* **Requirement**
Copy each line of the following data that contains "memTrack".

Excerpts from a dataset
-- ==== Sys2Proof/Laws/FrameMem.lean ====
section
/-! SUPPORT. Frames, one lemma a function: memory, plates, freeze, fabric, tickets, ports, pair and DMA. -/

namespace Sys2Proof.Machine

variable {T : List Part} {d0 : Dev}

/-! ### Mem -/

theorem Dev.setMchan_frame {d c x} : Frame [.mctl] d (Dev.setMchan d c x) := by
  unfold Dev.setMchan
  refine Frame.upd_mctl ?_ (by decide)
  exact Frame.refl _ _

theorem Dev.exclude_frame {d e1} : Frame [.pba, .pirq, .errlog, .out, .plt, .mctl, .mem] d (Dev.exclude d e1) := by
  unfold Dev.exclude
  refine Frame.ite ?_ ?_
  exact Frame.refl _ _
  refine Frame.ite ?_ ?_
  refine Frame.next ?_ Dev.raise_frame (by decide)
  refine Frame.next ?_ Dev.logEvent_frame (by decide)
  refine Frame.upd_mctl ?_ (by decide)
  exact Frame.refl _ _
  refine Frame.next ?_ Dev.raise_frame (by decide)
  refine Frame.next ?_ Dev.fmapChanged_frame (by decide)
  refine Frame.upd_plt ?_ (by decide)
  exact Frame.refl _ _

theorem Dev.excludeAt_frame {d a} : Frame [.pba, .pirq, .errlog, .out, .plt, .mctl, .mem] d (Dev.excludeAt d a) := by
  unfold Dev.excludeAt
  refine Frame.next ?_ Dev.exclude_frame (by decide)
  exact Frame.refl _ _

theorem Dev.exclAddWrite_frame {d v}
    : Frame [.pba, .perr, .pirq, .errlog, .out, .plt, .mctl, .mem] d (Dev.exclAddWrite d v) := by
  unfold Dev.exclAddWrite
  split
  refine Frame.next ?_ Dev.reject_frame (by decide)
  refine Frame.ite ?_ ?_
  refine Frame.next ?_ Dev.exclude_frame (by decide)
  exact Frame.refl _ _
  exact Frame.refl _ _
  refine Frame.next ?_ Dev.exclude_frame (by decide)
  exact Frame.refl _ _

theorem Dev.corrected_frame {d scrub a lost}
    : Frame [.pba, .pirq, .live, .errlog, .out, .plt, .mctl, .mem] d (Dev.corrected d scrub a lost) := by
  unfold Dev.corrected
  refine Frame.ite ?_ ?_
  refine Frame.next ?_ Dev.bump_frame (by decide)
  refine Frame.next ?_ Dev.raise_frame (by decide)
  refine Frame.ite ?_ ?_
  refine Frame.next ?_ Dev.logEvent_frame (by decide)
  refine Frame.ite ?_ ?_
  refine Frame.next ?_ Dev.bump_frame (by decide)
  refine Frame.next ?_ Dev.bump_frame (by decide)
  refine Frame.next ?_ Dev.bump_frame (by decide)
  refine Frame.next ?_ Dev.setMchan_frame (by decide)
  exact Frame.refl _ _
  refine Frame.next ?_ Dev.bump_frame (by decide)
  refine Frame.next ?_ Dev.bump_frame (by decide)
  refine Frame.next ?_ Dev.setMchan_frame (by decide)
  exact Frame.refl _ _
  refine Frame.ite ?_ ?_
  refine Frame.next ?_ Dev.bump_frame (by decide)
  refine Frame.next ?_ Dev.bump_frame (by decide)
  refine Frame.next ?_ Dev.bump_frame (by decide)
  refine Frame.next ?_ Dev.setMchan_frame (by decide)
  exact Frame.refl _ _
  refine Frame.next ?_ Dev.bump_frame (by decide)
  refine Frame.next ?_ Dev.bump_frame (by decide)
  refine Frame.next ?_ Dev.setMchan_frame (by decide)
  exact Frame.refl _ _
  refine Frame.ite ?_ ?_
  refine Frame.next ?_ Dev.excludeAt_frame (by decide)
  refine Frame.upd_mctl ?_ (by decide)
  refine Frame.next ?_ Dev.raise_frame (by decide)
  refine Frame.ite ?_ ?_
  refine Frame.next ?_ Dev.logEvent_frame (by decide)
  refine Frame.ite ?_ ?_
  refine Frame.next ?_ Dev.bump_frame (by decide)
  refine Frame.next ?_ Dev.bump_frame (by decide)
  refine Frame.next ?_ Dev.bump_frame (by decide)
  refine Frame.next ?_ Dev.setMchan_frame (by decide)
  exact Frame.refl _ _
  refine Frame.next ?_ Dev.bump_frame (by decide)
  refine Frame.next ?_ Dev.bump_frame (by decide)
  refine Frame.next ?_ Dev.setMchan_frame (by decide)
  exact Frame.refl _ _
  refine Frame.ite ?_ ?_
  refine Frame.next ?_ Dev.bump_frame (by decide)
  refine Frame.next ?_ Dev.bump_frame (by decide)
  refine Frame.next ?_ Dev.bump_frame (by decide)
  refine Frame.next ?_ Dev.setMchan_frame (by decide)
  exact Frame.refl _ _
  refine Frame.next ?_ Dev.bump_frame (by decide)
  refine Frame.next ?_ Dev.bump_frame (by decide)
  refine Frame.next ?_ Dev.setMchan_frame (by decide)
  exact Frame.refl _ _
  refine Frame.upd_mctl ?_ (by decide)
  refine Frame.next ?_ Dev.raise_frame (by decide)
  refine Frame.ite ?_ ?_
  refine Frame.next ?_ Dev.logEvent_frame (by decide)
  refine Frame.ite ?_ ?_
  refine Frame.next ?_ Dev.bump_frame (by decide)
  refine Frame.next ?_ Dev.bump_frame (by decide)
  refine Frame.next ?_ Dev.bump_frame (by decide)
  refine Frame.next ?_ Dev.setMchan_frame (by decide)
  exact Frame.refl _ _
  refine Frame.next ?_ Dev.bump_frame (by decide)
  refine Frame.next ?_ Dev.bump_frame (by decide)
  refine Frame.next ?_ Dev.setMchan_frame (by decide)
  exact Frame.refl _ _
  refine Frame.ite ?_ ?_
  refine Frame.next ?_ Dev.bump_frame (by decide)
  refine Frame.next ?_ Dev.bump_frame (by decide)
  refine Frame.next ?_ Dev.bump_frame (by decide)
  refine Frame.next ?_ Dev.setMchan_frame (by decide)
  exact Frame.refl _ _
  refine Frame.next ?_ Dev.bump_frame (by decide)
  refine Frame.next ?_ Dev.bump_frame (by decide)
  refine Frame.next ?_ Dev.setMchan_frame (by decide)
  exact Frame.refl _ _

theorem Dev.memStale_frame {d c} : Frame [.pba, .hdr, .pirq, .out, .mctl] d (Dev.memStale d c) := by
  unfold Dev.memStale
  refine Frame.ite ?_ ?_
  exact Frame.refl _ _
  refine Frame.next ?_ Dev.raise_frame (by decide)
  refine Frame.modPage ?_ (.inr (by decide)) (.inl fun _ => rfl) (.inl fun _ => ⟨rfl, rfl⟩)
  refine Frame.next ?_ Dev.setMchan_frame (by decide)
  exact Frame.refl _ _

theorem Dev.memTemps_frame {d} : Frame [.pba, .hdr, .pirq, .out, .mctl] d (Dev.memTemps d) := by
  unfold Dev.memTemps
  refine Frame.foldl ?_ ?_
  exact Frame.refl _ _
  intro _ _ _
  refine Frame.ite ?_ ?_
  refine Frame.next ?_ Dev.memStale_frame (by decide)
  assumption
  assumption

theorem Dev.memTrack_frame {d c t0 t1} : Frame [.pba, .hdr, .pirq, .out, .mctl] d (Dev.memTrack d c t0 t1) := by
  unfold Dev.memTrack
  refine Frame.ite ?_ ?_
  exact Frame.refl _ _
  refine Frame.ite ?_ ?_
  refine Frame.next ?_ Dev.memStale_frame (by decide)
  refine Frame.next ?_ Dev.setMchan_frame (by decide)
  exact Frame.refl _ _
  refine Frame.next ?_ Dev.setMchan_frame (by decide)
  exact Frame.refl _ _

* **Answer for this exercise**
theorem Dev.memTrack_frame {d c t0 t1} : Frame [.pba, .hdr, .pirq, .out, .mctl] d (Dev.memTrack d c t0 t1) := by
  unfold Dev.memTrack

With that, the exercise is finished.